Consider the entries given below. Count the lines that include "using" and give only the count.

=== Section Start ===

-- ==== Sys2Proof/Laws/Lagrange.lean ====
section
/-! SUPPORT. The lengths of the Lagrange functions' results, and when they fault. -/

namespace Sys2Proof.Machine

theorem length_basisStep (xs : Poly) (i j : Nat) (nd : Poly × Element) (h : nd.1 ≠ []) :
    (basisStep xs i nd j).1.length = nd.1.length + (if j = i then 0 else 1) := by
  by_cases e : j = i
  · simp [basisStep, e]
  · have : nd.1.length ≠ 0 := by simpa using h
    simp [basisStep, e, length_polyMul, h]

theorem basisStep_ne_nil (xs : Poly) (i j : Nat) (nd : Poly × Element) (h : nd.1 ≠ []) :
    (basisStep xs i nd j).1 ≠ [] := by
  have hl := length_basisStep xs i j nd h
  have : nd.1.length ≠ 0 := by simpa using h
  intro e
  rw [e] at hl
  simp only [List.length_nil] at hl
  omega

theorem length_foldl_basisStep (xs : Poly) (i : Nat) (js : List Nat) (nd : Poly × Element) (h : nd.1 ≠ []) :
    (js.foldl (basisStep xs i) nd).1.length = nd.1.length + (js.filter (fun j => j != i)).length := by
  induction js generalizing nd with
  | nil => simp
  | cons j js ih =>
    rw [List.foldl_cons, ih _ (basisStep_ne_nil xs i j nd h), length_basisStep xs i j nd h]
    by_cases e : j = i
    · simp [e]
    · simp [e]; omega

theorem length_filter_range_ne (n i : Nat) (h : i < n) : ((List.range n).filter (fun j => j != i)).length = n - 1 := by
  induction n with
  | zero => omega
  | succ n ih =>
    rw [List.range_succ, List.filter_append, List.length_append]
    by_cases e : i = n
    · subst e
      have : (List.range i).filter (fun j => j != i) = List.range i := by
        apply List.filter_eq_self.2
        intro j hj
        have := List.mem_range.1 hj
        simp; omega
      simp [this]
    · rw [ih (by omega)]
      simp [Ne.symm e]
      omega

/-- A basis polynomial has as many coefficients as there are sample points. -/
theorem length_lagrangeBasis (i : Nat) (xs l : Poly) (h : i < xs.length) (hl : lagrangeBasis i xs = .ok l) :
    l.length = xs.length := by
  unfold lagrangeBasis at hl
  split at hl
  · injection hl with hl
    rw [← hl, length_polyScale, basisProducts, length_foldl_basisStep _ _ _ _ (by simp), length_filter_range_ne _ _ h]
    simp only [List.length_singleton]
    omega
  · exact absurd hl (by simp)

/-- The only fault of a basis is ZERO_INVERSE, and it is raised exactly when the denominator is zero. -/
theorem lagrangeBasis_eq_error (i : Nat) (xs : Poly) (c : Cause) :
    lagrangeBasis i xs = .error c ↔ c = .zeroInverse ∧ (basisProducts i xs).2 = 0x00#8 := by
  rw [← gfInv_eq_none]
  unfold lagrangeBasis
  cases gfInv (basisProducts i xs).2 <;> simp [eq_comm]

/-- The running result never grows past the number of sample points. -/
theorem length_foldl_interpStep (xs ys : Poly) (is : List Nat) (his : ∀ i ∈ is, i < xs.length) (r : Except Cause Poly)
    (hr : ∀ p, r = .ok p → p.length ≤ xs.length) (p : Poly) (hp : is.foldl (interpStep xs ys) r = .ok p) :
    p.length ≤ xs.length := by
  induction is generalizing r with
  | nil => exact hr p hp
  | cons i is ih =>
    refine ih (fun j hj => his j (by simp [hj])) (interpStep xs ys r i) ?_ hp
    intro q hq
    cases hrr : r with
    | error c => simp [interpStep, hrr] at hq
    | ok a =>
      cases hl : lagrangeBasis i xs with
      | error c => simp [interpStep, hrr, hl] at hq
      | ok l =>
        simp only [interpStep, hrr, hl, Except.ok.injEq] at hq
        rw [← hq, length_polyAdd, length_polyScale, length_lagrangeBasis i xs l (his i (by simp)) hl]
        have := hr a hrr
        omega

/-- An interpolation result is no longer than the sample set. -/
theorem length_lagrangeInterp_le (xs ys p : Poly) (h : lagrangeInterp xs ys = .ok p) : p.length ≤ xs.length := by
  unfold lagrangeInterp at h
  split at h
  · exact absurd h (by simp)
  · split at h
    · exact absurd h (by simp)
    · exact length_foldl_interpStep xs ys _ (fun i hi => List.mem_range.1 hi) _ (by simp) p h

end Sys2Proof.Machine
end

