-- ==== Sys2Proof/Laws/PerInstr.lean ====
section
/-! SUPPORT. Statements made per instruction, one lemma per constructor of Instr. -/

namespace Sys2Proof.Laws

/-- The `op` byte of an instruction's word is its row's (30_encoding.md R90, R94). -/
def OpByte.Statement (i : Instr) : Prop := opField (encode i) = i.mnemonic.op

theorem OpByte.gadd (d a b : EReg) : OpByte.Statement (.gadd d a b) := opField_formatR ..
theorem OpByte.gneg (d a : EReg) : OpByte.Statement (.gneg d a) := opField_formatR ..
theorem OpByte.gmul (d a b : EReg) : OpByte.Statement (.gmul d a b) := opField_formatR ..
theorem OpByte.ginv (d a : EReg) : OpByte.Statement (.ginv d a) := opField_formatR ..
theorem OpByte.peval (d : EReg) (a : VReg) (b : EReg) : OpByte.Statement (.peval d a b) := opField_formatR ..
theorem OpByte.padd (d a b : VReg) : OpByte.Statement (.padd d a b) := opField_formatR ..
theorem OpByte.pmul (d a b : VReg) : OpByte.Statement (.pmul d a b) := opField_formatR ..
theorem OpByte.pscale (d a : VReg) (b : EReg) : OpByte.Statement (.pscale d a b) := opField_formatR ..
theorem OpByte.lbasis (d a : VReg) (b : EReg) : OpByte.Statement (.lbasis d a b) := opField_formatR ..
theorem OpByte.linterp (d a b : VReg) : OpByte.Statement (.linterp d a b) := opField_formatR ..
theorem OpByte.eli (d : EReg) (imm : Element) : OpByte.Statement (.eli d imm) := opField_formatI ..
theorem OpByte.emov (d a : EReg) : OpByte.Statement (.emov d a) := opField_formatR ..
theorem OpByte.einc (d a : EReg) : OpByte.Statement (.einc d a) := opField_formatR ..
theorem OpByte.eld (r : EReg) (addr : Nat) : OpByte.Statement (.eld r addr) := opField_formatM ..
theorem OpByte.est (r : EReg) (addr : Nat) : OpByte.Statement (.est r addr) := opField_formatM ..
theorem OpByte.vld (r : VReg) (len addr : Nat) : OpByte.Statement (.vld r len addr) := opField_formatM ..
theorem OpByte.vst (r : VReg) (addr : Nat) : OpByte.Statement (.vst r addr) := opField_formatM ..
theorem OpByte.vmov (d a : VReg) : OpByte.Statement (.vmov d a) := opField_formatR ..
theorem OpByte.vlen (d : EReg) (a : VReg) : OpByte.Statement (.vlen d a) := opField_formatR ..
theorem OpByte.vget (d : EReg) (a : VReg) (b : EReg) : OpByte.Statement (.vget d a b) := opField_formatR ..
theorem OpByte.vset (d : VReg) (a b : EReg) : OpByte.Statement (.vset d a b) := opField_formatR ..
theorem OpByte.vclr (d : VReg) (len : Nat) : OpByte.Statement (.vclr d len) := opField_formatI ..
theorem OpByte.halt : OpByte.Statement .halt := opField_formatN ..
theorem OpByte.nop : OpByte.Statement .nop := opField_formatN ..
theorem OpByte.jmp (off : Int) : OpByte.Statement (.jmp off) := opField_formatB ..
theorem OpByte.beq (a b : EReg) (off : Int) : OpByte.Statement (.beq a b off) := opField_formatB ..
theorem OpByte.bne (a b : EReg) (off : Int) : OpByte.Statement (.bne a b off) := opField_formatB ..

end Sys2Proof.Laws
end

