/-- A word decodes to an instruction of a row exactly when it has the row's opcode and legal fields. -/
theorem decodes_to_row_iff (m : Mnemonic) (w : Word) :
    (∃ i, decode w = .ok i ∧ i.mnemonic = m) ↔
      m.op = opField w ∧ w &&& zeroBits m = 0#32 ∧ w &&& vectorTopBits m = 0#32 := by
  rw [← accepts_decodeAs]
  constructor
  · rintro ⟨i, hi, rfl⟩
    have hop := op_mnemonic_of_decode hi
    exact ⟨hop, i, (decode_eq_decodeAs hop).symm.trans hi⟩
  · rintro ⟨hop, i, hi⟩
    have hd : decode w = .ok i := (decode_eq_decodeAs hop).trans hi
    exact ⟨i, hd, op_injective ((op_mnemonic_of_decode hd).trans hop.symm)⟩

/-! ## The opcode map (30_encoding.md R94, R95) -/

/-- The mask of a row is the opcode field, the row's `Z` bits and the top bits of its V fields. -/
theorem mask_eq (m : Mnemonic) : m.mask = 0xFF000000#32 ||| (zeroBits m ||| vectorTopBits m) := by cases m <;> rfl

theorem pattern_eq (m : Mnemonic) : m.pattern = formatN m := by cases m <;> rfl

/-- A row's pattern has no bit outside the opcode field. -/
theorem pattern_and (m : Mnemonic) : m.pattern &&& (zeroBits m ||| vectorTopBits m) = 0#32 := by cases m <;> rfl

theorem opField_and_opMask (w : Word) : opField (w &&& 0xFF000000#32) = opField w := by
  rw [opField, BitVec.extractLsb'_and]
  exact BitVec.and_allOnes

theorem low24_and_opMask (w : Word) : low24 (w &&& 0xFF000000#32) = 0#24 := by
  rw [low24, BitVec.extractLsb'_and]
  exact BitVec.and_zero

theorem and_opMask_eq_pattern (m : Mnemonic) (w : Word) : w &&& 0xFF000000#32 = m.pattern ↔ m.op = opField w := by
  rw [pattern_eq]
  constructor
  · intro h
    rw [← opField_and_opMask, h, opField_formatN]
  · intro h
    exact (word_eq_formatN _ m ((opField_and_opMask w).trans h.symm) (low24_and_opMask w)).symm

/-- Under a mask of two parts a word is a value without a bit of the second part exactly when it is that value under the first
part and zero under the second. -/
theorem and_or_eq_iff (w a b v : Word) (hv : v &&& b = 0#32) :
    w &&& (a ||| b) = v ↔ w &&& a = v ∧ w &&& b = 0#32 := by
  constructor
  · intro h
    have hb : w &&& b = 0#32 := by
      calc w &&& b = (w &&& (a ||| b)) &&& b := by ext k; grind
        _ = 0#32 := by rw [h, hv]
    rw [BitVec.and_or_distrib_left, hb, BitVec.or_zero] at h
    exact ⟨h, hb⟩
  · rintro ⟨ha, hb⟩
    rw [BitVec.and_or_distrib_left, ha, hb, BitVec.or_zero]

theorem matches_iff (m : Mnemonic) (w : Word) :
    m.matches w = true ↔ m.op = opField w ∧ w &&& zeroBits m = 0#32 ∧ w &&& vectorTopBits m = 0#32 := by
  rw [Mnemonic.matches, beq_iff_eq, mask_eq, and_or_eq_iff _ _ _ _ (pattern_and m), and_opMask_eq_pattern,
    and_or_eq_zero]

theorem matches_iff_decodes (w : Word) (m : Mnemonic) :
    m.matches w = true ↔ ∃ i, decode w = .ok i ∧ i.mnemonic = m :=
  (matches_iff m w).trans (decodes_to_row_iff m w).symm

/-- Settles O34: a row's mask covers its opcode and exactly the bits its fields must leave clear. -/
theorem decodingFollowsTheOpcodeMap : Obligations.DecodingFollowsTheOpcodeMap := by
  refine ⟨matches_iff_decodes, fun w m n hm hn => ?_, fun w i h => wellFormed_and_encode_of_decode h, fun w => ?_⟩
  · obtain ⟨hopm, _⟩ := (matches_iff m w).1 hm
    obtain ⟨hopn, _⟩ := (matches_iff n w).1 hn
    exact op_injective (hopm.trans hopn.symm)
  · rw [← not_accepts_iff]
    constructor
    · rintro hnone ⟨i, hi⟩
      have hmatch := (matches_iff_decodes w i.mnemonic).2 ⟨i, hi, rfl⟩
      exact absurd (hmatch.symm.trans (hnone i.mnemonic)) (by decide)
    · intro hna m
      refine Bool.eq_false_iff.2 fun hm => hna ?_
      obtain ⟨i, hi, _⟩ := (matches_iff_decodes w m).1 hm
      exact ⟨i, hi⟩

=== Section End ===

Expected output: 2